Henry was at the corner store buying cigarettes when he heard about it. The cashier was talking to another customer who mentioned “that thing uptown.” Both were older men, and both spoke with a level of nonchalance that couldn’t have clued Henry into what kind of thing they were talking about. “I never seen nothing like that before,” the cashier said. “But tell you the truth, I ain’t seen much.”
That was when a young boy ran into the store and announced that he had gotten a video of the blob. “I saw that shit up close,” he bragged, before showing everyone the clip on his phone. It was only a few seconds of footage, but it was clear enough. A big wad of what looked like organic matter was sitting there pulsating in broad daylight. It must have been about six feet high, seven feet wide, and eight feet long. “Probably gonna send the army out here,” the boy said. “Gonna try to kill it.” He giddily ran outside to show more people what he’d recorded.
The cashier shrugged. Henry’s immediate thought was that this was some sort of publicity stunt, or art piece. The thing he saw must have been animatronic, even if it could convincingly move like it was alive. At any rate, he had more important things to worry about. Without a word, he grabbed his cigarettes and left.

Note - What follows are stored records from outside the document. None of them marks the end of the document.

theorem mergeLoad_of_error {ea : Word} (h : s.read32 (alignedAddress ea) = .error f) (g : Word → Word → Word) :
    mergeLoad s rt ea g = .fault f := by
  rw [mergeLoad, h]; rfl

theorem mergeStore_of_error {ea : Word} (h : s.read32 (alignedAddress ea) = .error f) (g : Word → Word → Word) :
    mergeStore s rt ea g = .fault f := by
  rw [mergeStore, h]; rfl

/-- All four partial-word instructions read the aligned word first (R211). -/
theorem exec_partial_of_error (h : s.read32 (alignedAddress (effectiveAddress s base offset)) = .error f) :
    exec (.lwl rt base offset) s = .fault f ∧ exec (.lwr rt base offset) s = .fault f ∧
    exec (.swl rt base offset) s = .fault f ∧ exec (.swr rt base offset) s = .fault f :=
  ⟨mergeLoad_of_error rt h _, mergeLoad_of_error rt h _, mergeStore_of_error rt h _, mergeStore_of_error rt h _⟩

theorem storeAndAdvance_of_error {x : Except Fault State} (h : x = .error f) : storeAndAdvance x = .fault f := by
  rw [h]; rfl

end

/-! ### Outside MEM_MAP (R35) -/

section
variable {s : State} {a : Word}

theorem State.not_admits_of_byte {n i : Nat} (hi : i < n)
    (h : admittedByte s.params.memMap (a + BitVec.ofNat 32 i) = false) : s.admits a n = false := by
  rw [← Bool.not_eq_true, State.admits_iff]
  exact fun hall => absurd (hall i hi) (by simp [h])

theorem State.read8_of_not_admits (h : s.admits a 1 = false) : s.read8 a = .error (.busFault a) := by
  simp [State.read8, h]

theorem State.read16_of_not_admits (h : s.admits a 2 = false) : s.read16 a = .error (.busFault a) := by
  simp [State.read16, h]

theorem State.write8_of_not_admits (h : s.admits a 1 = false) (v : Byte) : s.write8 a v = .error (.busFault a) := by
  simp [State.write8, h]

theorem State.write16_of_not_admits (h : s.admits a 2 = false) (v : Half) : s.write16 a v = .error (.busFault a) := by
  simp [State.write16, h]

theorem State.write32_of_not_admits (h : s.admits a 4 = false) (v : Word) : s.write32 a v = .error (.busFault a) := by
  simp [State.write32, h]

end

/-- Settles O26: the whole access is held against MEM_MAP before anything else, and the port's stop is the instruction's. -/
theorem accessOutsideTheMapIsBusFault : Obligations.AccessOutsideTheMapIsBusFault := by
  unfold Obligations.AccessOutsideTheMapIsBusFault
  constructor
  · exact fun s a => ⟨fun n ⟨i, hi, h⟩ => State.not_admits_of_byte hi h,
      fun h => ⟨State.read8_of_not_admits h, State.write8_of_not_admits h⟩,
      fun h => ⟨State.read16_of_not_admits h, State.write16_of_not_admits h⟩,
      fun h => ⟨State.read32_of_not_admits h, State.write32_of_not_admits h⟩⟩
  · rintro s rt base offset _ _ rfl rfl
    refine ⟨fun h => ?_, fun h => ?_, fun h => ?_, fun h => exec_partial_of_error rt (State.read32_of_not_admits h)⟩
    · obtain ⟨hlb, hlbu⟩ := exec_byteLoads_of_error rt (State.read8_of_not_admits h)
      exact ⟨hlb, hlbu, storeAndAdvance_of_error (State.write8_of_not_admits h _)⟩
    · obtain ⟨hlh, hlhu⟩ := exec_halfLoads_of_error rt (State.read16_of_not_admits h)
      exact ⟨hlh, hlhu, storeAndAdvance_of_error (State.write16_of_not_admits h _)⟩
    · exact ⟨exec_lw_of_error rt (State.read32_of_not_admits h),
        storeAndAdvance_of_error (State.write32_of_not_admits h _)⟩

/-! ### Bytes nothing has written (log 3) -/

section
variable {s : State} {a : Word}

The streets were dead. Could life have come to a halt so suddenly because of some public spectacle? Didn’t people have obligations? All Henry could think about were his own. He had a week to vacate his apartment, no job, and less than fifty dollars to his name. And he had no plan for what to do about any of it. Unless the big blob could grant him three wishes, he didn’t want to hear about it.
On arriving back home, Henry sat on his stoop and smoked for twenty minutes. As long as a lit cigarette was in his mouth he could pretend time had stopped. As long as he didn’t go inside he could pretend nothing existed but the sidewalk and the steps and the railing. The little piles of ash at his feet and the sunlight glinting off his lighter were cosmic signifiers too complex for his primitive monkey brain to comprehend. This actually managed to give his mind a moment of respite. It occurred to him that maybe all these people who had suddenly become fixated on the freakshow uptown were looking for the same thing: an excuse to forget the rest of the world existed. Then it occurred to him that it might be a good idea to take a hot shower while he still had the chance.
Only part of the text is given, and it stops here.